Szczerze? Każdy kij ma dwa końce. Weiss współpracował z klubem i zawodnikami. Na początku współpracy Weiss dawał silniki, które były używane wcześniej przez choćby Gustafssona czy innych dobrych zawodników. Myśmy na te silniki mówili – samojezdki. Powiem Panu tak, że wsiadało się na taki motocykl, podjeżdżało pod taśmę, puszczało sprzęgło i po paru sekundach się człowiek zastanawiał czy jedzie sam, czy może bieg przerwany. Tak to niosło. Naturalną rzeczą było, że takie silniki, jakie on pożyczał, chciał mieć każdy z nas. Mówiło się więc – Otto zrób mi taki silnik. W porządku zrobię, ale kosztuje to tyle i tyle. Na tamte czasy w żużlu to były bardzo spore pieniądze. I co się potem okazywało? Że żaden z silników, które były kupione, nie był tak dobry jak te, które były na początku współpracy pożyczone od Weissa. Nie były złe, ale nie było to to samo. To powie Panu każdy z naszej ówczesnej ekipy. Proszę pamiętać o tym, że on poprzez pojawienie się we Wrocławiu mocno i szybko zaistniał w europejskim żużlu jako dobry tuner. Myślę, że gdyby nie akcja z naszym klubem, to skończyłby na współpracy ze swoimi Australijczykami i paroma Anglikami. Tak więc – Weiss nam pomógł, ale też ta współpraca go mocno wypromowała. 
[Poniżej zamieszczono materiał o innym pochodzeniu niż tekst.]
/-! ### `afterDraw` -/

@[simp] theorem afterDraw_clk (m : Mod) (n : Nat) : (afterDraw m n).clk = m.clk := by
  rw [afterDraw_eq]
@[simp] theorem afterDraw_out (m : Mod) (n : Nat) : (afterDraw m n).out = m.out := by
  rw [afterDraw_eq]
@[simp] theorem afterDraw_resets (m : Mod) (n : Nat) : (afterDraw m n).resets = m.resets := by
  rw [afterDraw_eq]
@[simp] theorem afterDraw_powered (m : Mod) (n : Nat) : (afterDraw m n).powered = m.powered := by
  rw [afterDraw_eq]
@[simp] theorem afterDraw_devReady (m : Mod) (n : Nat) : (afterDraw m n).devReady = m.devReady := by
  rw [afterDraw_eq]
@[simp] theorem afterDraw_blk (m : Mod) (n : Nat) : (afterDraw m n).blk = m.blk := by
  rw [afterDraw_eq]
@[simp] theorem afterDraw_port (m : Mod) (n : Nat) : (afterDraw m n).port = m.port := by
  rw [afterDraw_eq]
@[simp] theorem afterDraw_dmaErr (m : Mod) (n : Nat) : (afterDraw m n).dmaErr = m.dmaErr := by
  rw [afterDraw_eq]
@[simp] theorem afterDraw_acu (m : Mod) (n : Nat) : (afterDraw m n).acu = m.acu := by
  rw [afterDraw_eq]
@[simp] theorem afterDraw_nif (m : Mod) (n : Nat) : (afterDraw m n).nif = m.nif := by
  rw [afterDraw_eq]
@[simp] theorem afterDraw_ten (m : Mod) (n : Nat) : (afterDraw m n).ten = m.ten := by
  rw [afterDraw_eq]
@[simp] theorem afterDraw_tenBase (m : Mod) (n : Nat) : (afterDraw m n).tenBase = m.tenBase := by
  rw [afterDraw_eq]
@[simp] theorem afterDraw_cmq (m : Mod) (n : Nat) : (afterDraw m n).cmq = m.cmq := by
  rw [afterDraw_eq]
@[simp] theorem afterDraw_sch (m : Mod) (n : Nat) : (afterDraw m n).sch = m.sch := by
  rw [afterDraw_eq]
@[simp] theorem afterDraw_txp (m : Mod) (n : Nat) : (afterDraw m n).txp = m.txp := by
  rw [afterDraw_eq]
@[simp] theorem afterDraw_sce (m : Mod) (n : Nat) : (afterDraw m n).sce = m.sce := by
  rw [afterDraw_eq]
@[simp] theorem afterDraw_dge (m : Mod) (n : Nat) : (afterDraw m n).dge = m.dge := by
  rw [afterDraw_eq]
@[simp] theorem afterDraw_pke (m : Mod) (n : Nat) : (afterDraw m n).pke = m.pke := by
  rw [afterDraw_eq]
@[simp] theorem afterDraw_khs (m : Mod) (n : Nat) : (afterDraw m n).khs = m.khs := by
  rw [afterDraw_eq]
@[simp] theorem afterDraw_kch (m : Mod) (n : Nat) : (afterDraw m n).kch = m.kch := by
  rw [afterDraw_eq]
@[simp] theorem afterDraw_bsx (m : Mod) (n : Nat) : (afterDraw m n).bsx = m.bsx := by
  rw [afterDraw_eq]
@[simp] theorem afterDraw_rtb (m : Mod) (n : Nat) : (afterDraw m n).rtb = m.rtb := by
  rw [afterDraw_eq]
@[simp] theorem afterDraw_tim (m : Mod) (n : Nat) : (afterDraw m n).tim = m.tim := by
  rw [afterDraw_eq]
@[simp] theorem afterDraw_dcu (m : Mod) (n : Nat) : (afterDraw m n).dcu = m.dcu := by
  rw [afterDraw_eq]
@[simp] theorem afterDraw_tlk (m : Mod) (n : Nat) : (afterDraw m n).tlk = m.tlk := by
  rw [afterDraw_eq]
@[simp] theorem afterDraw_jnl (m : Mod) (n : Nat) : (afterDraw m n).jnl = m.jnl := by
  rw [afterDraw_eq]
@[simp] theorem afterDraw_ssv (m : Mod) (n : Nat) : (afterDraw m n).ssv = m.ssv := by
  rw [afterDraw_eq]
@[simp] theorem afterDraw_lcc (m : Mod) (n : Nat) : (afterDraw m n).lcc = m.lcc := by
  rw [afterDraw_eq]
@[simp] theorem afterDraw_sb (m : Mod) (n : Nat) : (afterDraw m n).sb = m.sb := by
  rw [afterDraw_eq]
@[simp] theorem afterDraw_evr (m : Mod) (n : Nat) : (afterDraw m n).evr = m.evr := by
  rw [afterDraw_eq]
@[simp] theorem afterDraw_pmc (m : Mod) (n : Nat) : (afterDraw m n).pmc = m.pmc := by
  rw [afterDraw_eq]
@[simp] theorem afterDraw_hlt (m : Mod) (n : Nat) : (afterDraw m n).hlt = m.hlt := by
  rw [afterDraw_eq]
@[simp] theorem afterDraw_dur (m : Mod) (n : Nat) : (afterDraw m n).dur = m.dur := by
  rw [afterDraw_eq]

/-! ### `updCmd` -/

@[simp] theorem updCmd_clk (m : Mod) (tag : Nat) (f : Cmd → Cmd) : (updCmd m tag f).clk = m.clk := by
  rw [updCmd_eq]
@[simp] theorem updCmd_free (m : Mod) (tag : Nat) (f : Cmd → Cmd) : (updCmd m tag f).free = m.free := by
  rw [updCmd_eq]
@[simp] theorem updCmd_out (m : Mod) (tag : Nat) (f : Cmd → Cmd) : (updCmd m tag f).out = m.out := by
  rw [updCmd_eq]
@[simp] theorem updCmd_resets (m : Mod) (tag : Nat) (f : Cmd → Cmd) : (updCmd m tag f).resets = m.resets := by
  rw [updCmd_eq]
@[simp] theorem updCmd_powered (m : Mod) (tag : Nat) (f : Cmd → Cmd) : (updCmd m tag f).powered = m.powered := by
  rw [updCmd_eq]
@[simp] theorem updCmd_devReady (m : Mod) (tag : Nat) (f : Cmd → Cmd) : (updCmd m tag f).devReady = m.devReady := by
  rw [updCmd_eq]
@[simp] theorem updCmd_blk (m : Mod) (tag : Nat) (f : Cmd → Cmd) : (updCmd m tag f).blk = m.blk := by
  rw [updCmd_eq]
@[simp] theorem updCmd_port (m : Mod) (tag : Nat) (f : Cmd → Cmd) : (updCmd m tag f).port = m.port := by
  rw [updCmd_eq]
@[simp] theorem updCmd_dmaErr (m : Mod) (tag : Nat) (f : Cmd → Cmd) : (updCmd m tag f).dmaErr = m.dmaErr := by
  rw [updCmd_eq]
@[simp] theorem updCmd_acu (m : Mod) (tag : Nat) (f : Cmd → Cmd) : (updCmd m tag f).acu = m.acu := by
  rw [updCmd_eq]
@[simp] theorem updCmd_nif (m : Mod) (tag : Nat) (f : Cmd → Cmd) : (updCmd m tag f).nif = m.nif := by
  rw [updCmd_eq]
@[simp] theorem updCmd_ten (m : Mod) (tag : Nat) (f : Cmd → Cmd) : (updCmd m tag f).ten = m.ten := by
  rw [updCmd_eq]
@[simp] theorem updCmd_tenBase (m : Mod) (tag : Nat) (f : Cmd → Cmd) : (updCmd m tag f).tenBase = m.tenBase := by
  rw [updCmd_eq]
@[simp] theorem updCmd_sch (m : Mod) (tag : Nat) (f : Cmd → Cmd) : (updCmd m tag f).sch = m.sch := by
  rw [updCmd_eq]
@[simp] theorem updCmd_txp (m : Mod) (tag : Nat) (f : Cmd → Cmd) : (updCmd m tag f).txp = m.txp := by
  rw [updCmd_eq]
@[simp] theorem updCmd_sce (m : Mod) (tag : Nat) (f : Cmd → Cmd) : (updCmd m tag f).sce = m.sce := by
  rw [updCmd_eq]
@[simp] theorem updCmd_dge (m : Mod) (tag : Nat) (f : Cmd → Cmd) : (updCmd m tag f).dge = m.dge := by
  rw [updCmd_eq]
@[simp] theorem updCmd_pke (m : Mod) (tag : Nat) (f : Cmd → Cmd) : (updCmd m tag f).pke = m.pke := by
  rw [updCmd_eq]
@[simp] theorem updCmd_khs (m : Mod) (tag : Nat) (f : Cmd → Cmd) : (updCmd m tag f).khs = m.khs := by
  rw [updCmd_eq]
@[simp] theorem updCmd_rng (m : Mod) (tag : Nat) (f : Cmd → Cmd) : (updCmd m tag f).rng = m.rng := by
  rw [updCmd_eq]
@[simp] theorem updCmd_kch (m : Mod) (tag : Nat) (f : Cmd → Cmd) : (updCmd m tag f).kch = m.kch := by
  rw [updCmd_eq]
@[simp] theorem updCmd_bsx (m : Mod) (tag : Nat) (f : Cmd → Cmd) : (updCmd m tag f).bsx = m.bsx := by
  rw [updCmd_eq]
@[simp] theorem updCmd_rtb (m : Mod) (tag : Nat) (f : Cmd → Cmd) : (updCmd m tag f).rtb = m.rtb := by
  rw [updCmd_eq]
@[simp] theorem updCmd_tim (m : Mod) (tag : Nat) (f : Cmd → Cmd) : (updCmd m tag f).tim = m.tim := by
  rw [updCmd_eq]
@[simp] theorem updCmd_dcu (m : Mod) (tag : Nat) (f : Cmd → Cmd) : (updCmd m tag f).dcu = m.dcu := by
  rw [updCmd_eq]
@[simp] theorem updCmd_tlk (m : Mod) (tag : Nat) (f : Cmd → Cmd) : (updCmd m tag f).tlk = m.tlk := by
  rw [updCmd_eq]
@[simp] theorem updCmd_jnl (m : Mod) (tag : Nat) (f : Cmd → Cmd) : (updCmd m tag f).jnl = m.jnl := by
  rw [updCmd_eq]
@[simp] theorem updCmd_ssv (m : Mod) (tag : Nat) (f : Cmd → Cmd) : (updCmd m tag f).ssv = m.ssv := by
  rw [updCmd_eq]
@[simp] theorem updCmd_lcc (m : Mod) (tag : Nat) (f : Cmd → Cmd) : (updCmd m tag f).lcc = m.lcc := by
  rw [updCmd_eq]
@[simp] theorem updCmd_sb (m : Mod) (tag : Nat) (f : Cmd → Cmd) : (updCmd m tag f).sb = m.sb := by
  rw [updCmd_eq]
@[simp] theorem updCmd_evr (m : Mod) (tag : Nat) (f : Cmd → Cmd) : (updCmd m tag f).evr = m.evr := by
  rw [updCmd_eq]
@[simp] theorem updCmd_pmc (m : Mod) (tag : Nat) (f : Cmd → Cmd) : (updCmd m tag f).pmc = m.pmc := by
  rw [updCmd_eq]
@[simp] theorem updCmd_hlt (m : Mod) (tag : Nat) (f : Cmd → Cmd) : (updCmd m tag f).hlt = m.hlt := by
  rw [updCmd_eq]
@[simp] theorem updCmd_dur (m : Mod) (tag : Nat) (f : Cmd → Cmd) : (updCmd m tag f).dur = m.dur := by
  rw [updCmd_eq]

/-! ### The queue -/

@[simp] theorem State.now_pending (s : State) (q : List Instr) (t : Nat) : State.now { s with pending := q } t = s.now t := rfl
Jankowski – Byliśmy drużyną. Złota drużyna Wrocławia w latach 90

Do dziś do końca nie wiadomo, kto ściągnął Otto Weissa do Wrocławia. Wiele osób sobie przysługuje zasługi…

Być może tak jest. Ja sam nie wiem do końca na sto procent, ale z mojej wiedzy wynika, że za pojawieniem się Weissa stał osobiście świętej pamięci Ryszard Nieścieruk. Nikt inny. Nie ma wątpliwości, że Otto silnikami nam bardzo pomógł, ale też trzeba umieć jeździć na żużlu. Nawet na najlepszym silniku można przegrać bez odpowiednich umiejętności. 

Ma Pan jakiś mecz z kariery, do którego wraca Pan wspomnieniami najchętniej?

Powiem Panu, że nie. Dla mnie każdy mecz był tym samym przeżyciem. Do każdego podchodziłem tak samo. Nas we Wrocławiu, bardzo ważnej rzeczy nauczył świętej pamięci Ryszard Nieścieruk. On skutecznie „wybił” nam z głowy jechanie z nazwiskami, czyli patrzenie w program, z kim będę rywalizował. Trener powiedział nam jasno. Wy nie patrzcie i nie myślcie, kto stoi obok Was. Wy musicie tylko wiedzieć, w którym biegu jedziecie i w jakim kasku. Macie skupiać się na swojej robocie. Stanąć pod taśmą.  Dobrze wystartować i na miarę swoich możliwości jak najszybciej dojechać do mety i co ważne – bezpiecznie. To była cała recepta sukcesu i nasze zadanie do wypełnienia. Powiem Panu jedno, pan Nieścieruk to był doskonały i trener i przyjaciel. Miał świetne podejście. 

Czuje się Pan zawodnikiem spełnionym, czy też może uważa Pan, że można było wyciągnąć ze swojej kariery więcej, jeśli chodzi o jej aspekt sportowy?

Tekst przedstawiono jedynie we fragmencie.